Of the truth of this, the tract, which we have placed at the head of this article, affords considerable proof. It was written during the short reign of Louis XVIII., when both law and government were opposed to the liberty of the press. It was even printed under the curb of a licenser; and yet it abounds with observations tending to show the people what they ought to expect at the hands of their rulers, and what they have it in their power to compel their rulers to perform.

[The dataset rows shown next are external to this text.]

/-- A phase that is done with no lane failed: the next one, before the ID exchange (R505). -/
theorem State.phaseDone_next {s : State} {p : Nat} (hst : s.pState p = pTraining) (hph : (s.f (F.LAN_P_STAT_PHASE p)).toNat < 3)
    (hf : (s.lp p).failed = []) (ho : s.phaseOver p = false) (hr : swf regReset s.regs = true) :
    (s.phaseDone p []).f (F.LAN_P_STAT_PHASE p) = s.f (F.LAN_P_STAT_PHASE p) + 1 ∧ (s.phaseDone p []).pState p = pTraining ∧
      (s.phaseDone p []).mems = s.mems ∧ (s.phaseDone p []).out = s.out := by
  have h3 : s.f (F.LAN_P_STAT_PHASE p) ≠ 3 := fun h => by
    rw [h] at hph
    exact absurd hph (by decide)
  unfold State.phaseDone
  dsimp only
  rw [hf, if_neg (by rw [hst]; simp; omega), if_neg (by simp [nub, ho]), if_neg (fun h => h3 h.1)]
  have hp1 := State.f_setF_same (s.setLp p { s.lp p with failed := nub ([] ++ []), since := s.now }) (F.LAN_P_STAT_PHASE p) (s.f (F.LAN_P_STAT_PHASE p) + 1)
    (Nat.le_of_ble_eq_true rfl) hr
  have hs1 : (State.setF (s.setLp p { s.lp p with failed := nub ([] ++ []), since := s.now }) (F.LAN_P_STAT_PHASE p) (s.f (F.LAN_P_STAT_PHASE p) + 1)).pState p = pTraining :=
    (State.f_setF_other _ _ (F.LAN_P_STAT_STATE p) _ hr (Or.inr (Or.inr (Nat.le_of_ble_eq_true rfl)))).trans hst
  have hm1 : (State.setF (s.setLp p { s.lp p with failed := nub ([] ++ []), since := s.now }) (F.LAN_P_STAT_PHASE p) (s.f (F.LAN_P_STAT_PHASE p) + 1)).mems = s.mems := rfl
  have ho1 : (State.setF (s.setLp p { s.lp p with failed := nub ([] ++ []), since := s.now }) (F.LAN_P_STAT_PHASE p) (s.f (F.LAN_P_STAT_PHASE p) + 1)).out = s.out := rfl
  generalize State.setF (s.setLp p { s.lp p with failed := nub ([] ++ []), since := s.now }) (F.LAN_P_STAT_PHASE p) (s.f (F.LAN_P_STAT_PHASE p) + 1) = u at hp1 hs1 hm1 ho1 ⊢
  split
  · have hl : RegsBut laneStat u ((u.laneOf p).foldl (fun s i => if (nub ([] ++ [])).contains (i - firstLane p) then s else s.setF (F.LAN_L_STAT_ALIGNED i) 1) u) :=
      RegsBut.foldl (f := fun s i => if (nub ([] ++ [])).contains (i - firstLane p) then s else s.setF (F.LAN_L_STAT_ALIGNED i) 1)
        (fun s i => RegsBut.ite (RegsBut.refl _ s) ((RegsBut.refl _ s).setF _ _ ⟨i, rfl⟩)) _ _
    refine ⟨(hl.f _ (not_laneStat_portStat p)).trans hp1, (hl.f (F.LAN_P_STAT_STATE p) (not_laneStat_portStat p)).trans hs1, ?_, ?_⟩
    · exact (foldl_keep State.mems _ _ _ (fun s i => by split <;> rfl)).trans hm1
    · exact (foldl_keep State.out _ _ _ (fun s i => by split <;> rfl)).trans ho1
  · exact ⟨hp1, hs1, hm1, ho1⟩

The object of the performance is to lay down a plan, according to which, ministers, and other instruments of government, may be rendered subject to punishment, in case of ill desert. To this whole design, however, it was obvious to object,—that if the instruments of government may be punished for their obedience, they must be entitled to judge of the orders they receive; and that the whole business of government would, in this way, be obstructed and disturbed.

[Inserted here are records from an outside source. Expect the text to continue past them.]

-- ==== Sys2Proof/Machine/State.lean ====
section
/-! DEFINITION. The state of the block as plain data, the reasons a step can stop, and the state after reset. -/

namespace Sys2Proof.Machine

/-- Reasons a step of the machine stops. No command of this block raises one: a unit reports its faults by records,
status codes and its own stop states (R438, R444, R447). The constructor is raised by nobody; it is safe. -/
inductive Fault where
  | noCommandFaults
  deriving DecidableEq, Repr

/-- Reasons a command has no meaning. -/
inductive Refusal where
  /-- Raised by `exec` for a row that has no meaning yet; safe. -/
  | notModelled (mnemonic : String)
  deriving DecidableEq, Repr

/-- The orderable parts (R1). -/
inductive Part where
  | q512
  | q256
  deriving DecidableEq, Repr

/-- Lifecycle states (R28). -/
inductive Life where
  | off | staging | safe | ready | stopping | halted
  deriving DecidableEq, Repr

/-- What manufacture fixes (R1, DEV_ID, DEV_SERIAL, DEV_CAPS).
[log: 5 DESIGN CHOICE] -/
structure Fuses where
  part : Part := .q512
  stepping : Nat := 1
  serial : BitVec 80 := 0
  romVer : BitVec 8 := 0
  deriving DecidableEq, Repr

/-- An error record (Table 24.1) with the domains whose logs take it besides domain 0 (R283), whether its unit is
secure (R409), and its place among the records of one tick (R441, R48). -/
structure Rec where
  tick : Tick
  epoch : BitVec 24
  source : BitVec 16
  code : BitVec 16
  sev : BitVec 4
  detail : BitVec 20 := 0
  word3 : W40 := 0
  doms : List Nat := []
  secure : Bool := false
  key : Nat := 0
  deriving DecidableEq, Repr

/-- A half-filled two-record slot (R205, R441): its first four words and the tick at which it is written alone. -/
structure Half where
  words : List W40
  flushAt : Tick
  ring : Nat
  deriving DecidableEq, Repr

/-- Error-record delivery (R441, R442). -/
structure Log where
  pool : List Rec := []
  early : List Rec := []
  earlyOn : Bool := true
  half : Tab Half := []
  deriving DecidableEq, Repr

/-- A requested time step (R58, R63, R68): a FULLTIME to load, or a whole number of ticks to add. -/
inductive StepKind where
  | load (full : BitVec 64)
  | shift (n : Int)
  | acquire (n : Int)
  deriving DecidableEq, Repr

/-- A pending time step: what it does, the phase residue in 1/1024 ns, the tick of the request, and Q once it is known. -/
structure StepReq where
  kind : StepKind
  phase : Int := 0
  at_ : Tick
  quiet : Option Tick := none
  waited : Bool := false
  sync : Bool := false
  deriving DecidableEq, Repr

/-- A stamped SYNC_IN edge (R62). -/
structure Edge where
  tick : Tick
  epoch : BitVec 24
  off : Nat
  deriving DecidableEq, Repr

/-- A correlated pair of FULLTIME and PTM master time (R65). -/
structure PtmPair where
  tick : Tick := 0
  epoch : BitVec 24 := 0
  seq : Nat := 0
  host : BitVec 64 := 0
  deriving DecidableEq, Repr

/-- Clocks and shared time. The status words stand in the register file. `phase` is the phase of the clock tree reached, in 1/1024 ns,
and `slew` the shift under way (R59, R63): the tick at which it began and its whole extent. `stepAcq` says that the step that
the device resumes from is an acquisition's (R68). `shifts` holds the time steps made, newest first: the tick from which TICK counts anew,
and by how much it counts more. `refAt` is the tick of the last REF_LOST while it is not long past (R53). -/
structure TimeS where
  locked : Bool := false
  counting : Bool := false
  everLocked : Bool := false
  refValid : Bool := false
  refAt : Option Tick := none
  tick : Tick := 0
  epoch : BitVec 24 := 0
  req : Option StepReq := none
  resume : Option Tick := none
  fifo : List Edge := []
  lastEdge : Option (BitVec 64) := none
  overflowed : Bool := false
  fireNext : Option Tick := none
  pulseEnd : Option Tick := none
  ptmOut : Option Tick := none
  ptmNext : Option Tick := none
  ptmCount : Nat := 0
  ptm : PtmPair := {}
  phase : Int := 0
  slew : Option (Tick × Int) := none
  shifts : List (Tick × Int) := []
  acquiring : Bool := false
  stepAcq : Bool := false
  deriving DecidableEq, Repr

/-- States of a sequencer (Table 4.1). -/
inductive SeqSt where
  | idle | armed | running | waiting | stopped | stalled | done | faulted
  deriving DecidableEq, Repr

/-- A loop-stack entry (R123). -/
structure LoopE where
  first : Nat
  left : W40
  deriving DecidableEq, Repr

/-- What a timeline entry does at its launch tick (R111-R115). -/
inductive Act where
  | play (probe : Bool) (o u wid : Nat)
  | playf (o u wid : Nat)
  | acq (window : Nat) (shot : W40)
  | setf (probe : Bool) (bank : Nat) (freq : Option W40)
  | setp (probe : Bool) (val : BitVec 20)
  | vz (probe : Bool) (val : BitVec 20)
  | seta (probe : Bool) (val : BitVec 20)
  | bias (code : BitVec 20)
  | strobe
  deriving DecidableEq, Repr

/-- A timeline entry: its launch tick, its action, and its end tick as fixed at issue (R77, R96). -/
structure QEntry where
  launch : Tick
  act : Act
  fin : Tick
  deriving DecidableEq, Repr

/-- A two-word BR that waits (R84, R116). -/
structure BrWait where
  src : Nat
  index : Nat
  bit : Nat
  final : Bool
  test : Nat
  cond : Nat
  conf : Nat
  neg : Bool
  abs : Bool
  target : Nat
  next : Nat
  dl : Option Tick
  deriving DecidableEq, Repr

/-- What a sequencer in WAITING waits for; `hold` is a SYNC that has been fetched and is held until its cursor tick (R121). -/
inductive Wait where
  | none
  | br (w : BrWait)
  | ev (input : Nat) (dl : Option Tick)
  | hold (b : Nat) (x : Tick)
  | sync (b : Nat)
  | fence (x : Tick)
  deriving DecidableEq, Repr

/-- The latch of an event input (R120, R313). -/
structure EvLatch where
  set : Bool := false
  depth : Nat := 0
  deriving DecidableEq, Repr

/-- A declared boundary (R87): B, the gap, and whether HALT declared it. -/
structure Bound where
  b : Tick
  gap : Nat
  halt : Bool
  deriving DecidableEq, Repr

/-- One sequencer (R73, R74). `roomAt` is the tick after an entry was dispatched from a full queue (R78). -/
structure Seq where
  st : SeqSt := .idle
  stopReason : Nat := 0
  imem : Tab W40 := []
  g : Tab W40 := []
  loops : List LoopE := []
  calls : List Nat := []
  queue : List QEntry := []
  cursor : Tick := 0
  shot : W40 := 0
  hzn : Tick := 0
  start : Tick := 0
  pc : Nat := 0
  z : Bool := false
  lt : Bool := false
  ltu : Bool := false
  later : Bool := false
  tO : Bool := false
  orphan : Bool := false
  unbHeld : Bool := false
  unbDev : Nat := 0
  latch0 : EvLatch := {}
  latch1 : EvLatch := {}
  depth : Nat := 0
  wait : Wait := .none
  bound : Option Bound := none
  ends : Option Tick := none
  lateSeen : Bool := false
  stalled : Option QEntry := none
  stopReq : Bool := false
  issueAt : Tick := 0
  roomAt : Option Tick := none
  commits : List Nat := []
  modePend : Bool := false
  effSeq : Bool := false
  effHold : Bool := false
  effPair : Bool := false
  bandPend : Bool := false
  quietTo : Option Tick := none
  quietAt : Tick := 0
  resumeB : Tick := 0
  deriving DecidableEq, Repr

/-- A barrier (R92): arrivals of the present and the next use, notices held with their A_d, the completion tick A_d
of the local part, and the release tick. `solo` holds the arrivals at a barrier of LOCAL_COUNT 0 without other devices, each
with its own release tick, and those that have failed at their own arrival, marked true (R94, R336). `nextFirst` is the A_d of the first notice of the next use that another device of the mask has
sent, and `lastRel` the release tick of the previous use with its EPOCH. -/
structure Barrier where
  nextFirst : Option Tick := none
  lastRel : Option (Tick × BitVec 24) := none
  solo : List (Nat × Tick × Bool) := []
  now : List Nat := []
  next : List Nat := []
  notices : Tab Tick := []
  nextNotices : Tab Tick := []
  localAt : Option Tick := none
  release : Option Tick := none
  sent : Bool := false
  failed : Bool := false
  deriving DecidableEq, Repr

/-- The settings of a tone that its samples are computed with (R129): enable, frequency word, POFS and VZ added up, amplitude, and
the trims of the calibration set. -/
structure ToneSet where
  en : Bool := false
  freq : W40 := 0
  pofs : BitVec 20 := 0
  amp : BitVec 20 := 0
  gain : BitVec 20 := 0x80000
  ptrim : BitVec 20 := 0
  carI : Int := 0
  carQ : Int := 0
  deriving DecidableEq, Repr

This objection M. Constant meets, in the following manner. 'Je réponds d'abord: si vous prescrivez aux agens de l'autorité le devoir absolu d'une obéissance implicite et passive, vous lancez sur la société humaine des instrumens d'arbitraire et d'oppression, que le pouvoir aveugle ou furieux peut déchaîner à volonté. Lequel des deux maux est le plus grand?

Mais je crois devoir remonter ici à quelques principes plus géneraux sur la nature et la possibilité, de l'obéissance passive. Depuis la révolution, l'on s'extasie plus que jamais sur les avantages de ce genre d'obéissance. S'il n'y a pas obéissance passive dans l'armée, dit-on, il n'y aura plus d'armée; s'il n'y a pas dans l'administration obéissance passive, il n'y aura plus d'administration. Je ne serois pas étonné que ces raisonneurs, que les fureurs de la démagogie ont d'autant mieux façonnés au despotisme, ne blâmassent les commandans et les gouverneurs de provinces, que l'histoire loue, depuis près de trois siècles, de n'avoir pas obéi à Charles IX, lors du massacre de la Saint-Barthélemy.

Il est bizarre que les faits dont nous avons été témoins et victimes n'aient pas découragé les partisans d'un pareil systême. Ce n'est pas faute d'obéissance, dans les agens inférieurs de nos diverses tyrannies, que la France a tant souffert de ces tyrannies. Tout le monde au contraire n'a que trop obéi; et si quelques malheureux ont échappé, si quelques injustices ont été adoucies, si le gouverne. ment de Robespierre a été renversé, si celui de Buonaparte ne pèse plus sur la France, c'est qu'on s'est quelquefois écarté de la doetring de l'obéissance.